### [RECORDS TO PROCESS]
/-! ## Resets -/


/-- What POWER_ON leaves in the tube map and the indication store (R20, R158): no tube, no entry, the nine default
parameters, the free list in ascending order, the first entry taken with issue number 1. -/
def Obligations.PowerOnRecords : Prop :=
  ∀ s : State, ∃ t, exec .powerOn s = .next t ∧
    (∀ p : Pos, t.map.at p = none) ∧ t.map.tubes = [] ∧
    t.map.params =
      { length := 12000, plugLimit := 40, tolerance := 10, mergeWindow := 10, growth := 10, attemptLimit := 3,
        overtravel := 100, holdLimit := 30, poolLevel := 1024 } ∧
    t.map.landmarks = none ∧ t.map.phase = .layout ∧ t.map.campaign = 0 ∧
    (∀ x : TubeState, t.map.census.count x = 0) ∧ t.map.census.planned = 0 ∧ t.map.census.plannedOpen = 0 ∧
    t.map.armed = true ∧ (∀ k : Fin 4, t.map.watches.get k = none) ∧
    (∀ n, t.store.entry n = none ∧ (t.store.slot n).issue = 0) ∧
    t.store.free.toList = List.range 16384 ∧ t.store.free.count = 16384 ∧ t.store.warnArmed = true ∧
    (∀ (l : List Nat) (m : Measurement), ((t.create l m).store.slot 0).issue = 1) ∧
    ∀ f : Fin 4, (t.freqs.get f).threshold = 4096 ∧ (t.freqs.get f).curve = none

/-- What POWER_ON leaves in the channels, the walker, the links, the analysis controller, the port, the interlock and
the notice unit (R63, R83, R98, R124, R141, R178, R185, R193). The clock and the queue are the model's own and kept
(log 3, log 11). No measurement waits at a channel and no mark is on its way (log 5, log 13, log 15). -/
def Obligations.PowerOnBlocks : Prop :=
  ∀ s : State, ∃ t, exec .powerOn s = .next t ∧ t.held = true ∧ t.clock = s.clock ∧ t.pending = s.pending ∧
    (∀ n : Fin 8,
      (t.chan n).state = .off ∧ (t.chan n).prior = none ∧ (t.chan n).interrupted = none ∧
      (t.chan n).claim = none ∧ (t.chan n).timer.mode = .stopped ∧ (t.chan n).timer.count = 0 ∧
      (t.chan n).lastCount = none ∧ (t.chan n).exhausted = false ∧
      (t.chan n).filing = none ∧ (t.chan n).overtravelMarks = 0 ∧ (t.chan n).gapMarks = 0 ∧
      (t.chan n).config.face = .inlet ∧
      (t.chan n).config.window = { rowLo := 0, rowHi := 255, colLo := 0, colHi := 255 } ∧
      (t.chan n).config.majorAxis = .row ∧ (t.chan n).config.startCorner = .topLeft ∧
      (t.chan n).config.serpentine = true ∧ (t.chan n).config.mix = 0xF0#8 ∧
      (∀ i, i < 64 → (t.chan n).config.pattern.getLsbD i = true) ∧
      (∀ i, i < 16 → (t.chan n).config.zones.getLsbD i = true) ∧
      (t.chan n).config.states = { untested := true, retest := true } ∧ (t.chan n).config.priority = 1 ∧
      (t.chan n).config.stallTick = .one ∧ (t.chan n).config.stallReload = 60 ∧
      (t.chan n).config.reloads =
        { enter := true, progress := true, indication := true, farEnd := true, heartbeat := true } ∧
      (∀ k : Fin 8, (t.chan n).config.keepouts.get k = false) ∧
      (t.chan n).cal.scale = 100 ∧
      (∀ f : Fin 4, (t.chan n).cal.rotation.get f = 0 ∧ (t.chan n).cal.factor.get f = 1024) ∧
      t.walker.cursors.get n = none ∧ t.walker.keepouts.get n = none ∧ t.walker.waiting.get n = false ∧
      (t.link n).rx = .hunt ∧ (t.link n).header = none ∧ (t.link n).queue = [] ∧
      (∀ e : LinkError, (t.link n).flags.get e = false ∧
        ((t.link n).enables.get e = true ↔ e ≠ .syncCorrected)) ∧
      (t.link n).errors = 0 ∧ (t.link n).lastKind = none ∧ (t.link n).lastSource = none ∧
      (t.link n).policy = .auto ∧ (t.link n).strict = true ∧
      (t.txs.get n).sending = none ∧ (t.txs.get n).waiting = []) ∧
    t.walker.clearance = 2 ∧ t.walker.seek = none ∧
    (∀ k : Fin 4, (t.seats.get k).held = none ∧ (t.seats.get k).expiry = none) ∧
    t.engine = 7 ∧ t.hand = none ∧ t.interlock = { low := false, changeCount := 0, latch := false } ∧
    t.port.mode = .idle ∧ t.port.received = [] ∧ t.port.response = none ∧ t.port.overrun = false ∧ t.ready = false ∧ t.attn = false ∧
    t.notices.pending = [] ∧ t.notices.overflow = false ∧ t.notices.floor = 0 ∧
    t.notices.levels.toList = [7, 6, 4, 3, 3, 2, 2, 1, 5, 1, 1]

/-- RESET# in effect (R21, R64, R98, R124, R159, R178, R185, R193 as far as said here): every channel is OFF with no
claim, its configuration and calibration kept; the seats are free, the links in HUNT with their settings kept, the
port IDLE; the map, its parameters, its phase and its watches are kept, and so is each tube's record but its state,
claim and worst final depth; no entry is left RESOLVING, and every other entry is as it was. A tube that no claim
names and that has no RESOLVING entry keeps its whole record (R21). An entry returned from RESOLVING posts the watch
slots on its tube (R40), and the tube, where no claim names it, keeps its record but for an evaluation (R175, R178).
The notices pending afterwards are the reset's own (R193): in ACTIVE the completion flag is armed and the check
applied (R19), and the pool warning is armed and judged (R155). A report in hand is lost with the queues (log 13). A
measurement that waits at a channel is discarded (R139), and no mark stays on its way (log 5). -/
def Obligations.ResetKeepsRecords : Prop :=
  ∀ s : State, s.held = false → sparseWf emptySlot s.store.pool = true → ∃ t, exec .reset s = .next t ∧
    t.held = true ∧ t.pending = s.pending ∧ t.freqs = s.freqs ∧
    (∀ n : Fin 8,
      (t.chan n).state = .off ∧ (t.chan n).prior = none ∧ (t.chan n).interrupted = none ∧
      (t.chan n).claim = none ∧ (t.chan n).timer.mode = .stopped ∧ (t.chan n).timer.count = 0 ∧
      (t.chan n).lastCount = none ∧ (t.chan n).exhausted = false ∧
      (t.chan n).filing = none ∧ (t.chan n).overtravelMarks = 0 ∧ (t.chan n).gapMarks = 0 ∧
      (t.chan n).config = (s.chan n).config ∧ (t.chan n).cal = (s.chan n).cal ∧
      t.cancels.get n = (s.chan n).claim.map Claim.echo ∧
      t.walker.cursors.get n = none ∧ t.walker.waiting.get n = false ∧
      (t.link n).rx = .hunt ∧ (t.link n).header = none ∧ (t.link n).gathered = [] ∧ (t.link n).queue = [] ∧
      (t.link n).flags = LinkFlags.none ∧ (t.link n).errors = 0 ∧ (t.link n).lastKind = none ∧
      (t.link n).lastSource = none ∧ (t.link n).policy = (s.link n).policy ∧
      (t.link n).strict = (s.link n).strict ∧ (t.link n).enables = (s.link n).enables ∧
      (t.txs.get n).sending = none ∧ (t.txs.get n).waiting = []) ∧
    t.walker.keepouts = s.walker.keepouts ∧ t.walker.clearance = s.walker.clearance ∧ t.walker.seek = none ∧
    (∀ k : Fin 4, (t.seats.get k).held = none ∧ (t.seats.get k).expiry = none) ∧
    t.engine = 7 ∧ t.hand = none ∧ t.interlock = { low := false, changeCount := 0, latch := false } ∧
    t.port.mode = .idle ∧ t.port.received = [] ∧ t.port.work = none ∧ t.port.response = none ∧ t.port.overrun = false ∧
    t.notices.levels = s.notices.levels ∧ t.notices.floor = s.notices.floor ∧
    t.map.directory = s.map.directory ∧ t.map.params = s.map.params ∧ t.map.landmarks = s.map.landmarks ∧
    t.map.phase = s.map.phase ∧ t.map.campaign = s.map.campaign ∧ t.map.watches = s.map.watches ∧
    t.map.tubes.length = s.map.tubes.length ∧
    (∀ (i : Nat) (u v : Tube), s.tube i = some u → t.tube i = some v →
      v = { u with state := v.state, claim := v.claim, worstFinal := v.worstFinal }) ∧
    (∀ (i : Nat) (u : Tube), s.tube i = some u →
      (∀ (n : Fin 8) (k : Claim), (s.chan n).claim = some k → k.tube ≠ i) →
      (∀ (n : Nat) (e : Entry), s.store.entry n = some e → e.status = .resolving → e.tube ≠ i) →
      t.tube i = some u) ∧
    (∀ (n : Nat) (e : Entry), s.store.entry n = some e → e.status = .resolving → s.watched t e.tube ∧
      ∀ u : Tube, s.tube e.tube = some u →
        (∀ (m : Fin 8) (k : Claim), (s.chan m).claim = some k → k.tube ≠ e.tube) →
        (∀ (x : Nat) (f : Entry), s.store.entry x = some f → f.status = .resolving →
          (x ∈ u.entries ↔ f.tube = e.tube)) →
        t.tube e.tube = some (u.evaluated s.map.params.plugLimit t.store)) ∧
    (∀ m ∈ t.notices.pending, m.cls = .watch ∨ m.cls = .blocked ∨ m.cls = .plugCall ∨ m.cls = .campaignComplete ∨
      m.cls = .pool) ∧
    ((∀ n : Fin 8, (s.chan n).claim = none) →
      (∀ (n : Nat) (e : Entry), s.store.entry n = some e → e.status ≠ .resolving) →
      ∀ u v : NoticeUnit, u = { s.notices with pending := [], overflow := false } →
        v = (if s.map.phase = .active ∧ s.map.census.plannedOpen = 0 ∧ 0 < s.map.census.planned
          then u.post .campaignComplete 0 else u) →
        t.notices = if s.store.free.count ≤ s.map.params.poolLevel then v.post .pool 0 else v) ∧
    (s.map.phase ≠ .active → t.map.armed = s.map.armed) ∧
    (s.map.phase = .active →
      t.map.armed = !decide (t.map.census.plannedOpen = 0 ∧ 0 < t.map.census.planned) ∧
      (t.map.armed = false → t.notices.told .campaignComplete 0)) ∧
    t.store.warnArmed = decide (s.map.params.poolLevel < s.store.free.count) ∧
    (t.store.warnArmed = false → t.notices.told .pool 0) ∧
    t.store.free = s.store.free ∧
    ∀ (n : Nat), (t.store.slot n).issue = (s.store.slot n).issue ∧
      t.store.entry n = (s.store.entry n).map (fun e =>
        if e.status = .resolving then { e with status := .disputed, holder := none, resolution := none } else e)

### [WHAT YOU NEED TO DO]
Reproduce word for word only the first line of the listing above and each line after it through the line with "length := 12000, plugLimit".

### [ANSWER SPACE]
/-! ## Resets -/


/-- What POWER_ON leaves in the tube map and the indication store (R20, R158): no tube, no entry, the nine default
parameters, the free list in ascending order, the first entry taken with issue number 1. -/
def Obligations.PowerOnRecords : Prop :=
  ∀ s : State, ∃ t, exec .powerOn s = .next t ∧
    (∀ p : Pos, t.map.at p = none) ∧ t.map.tubes = [] ∧
    t.map.params =
      { length := 12000, plugLimit := 40, tolerance := 10, mergeWindow := 10, growth := 10, attemptLimit := 3,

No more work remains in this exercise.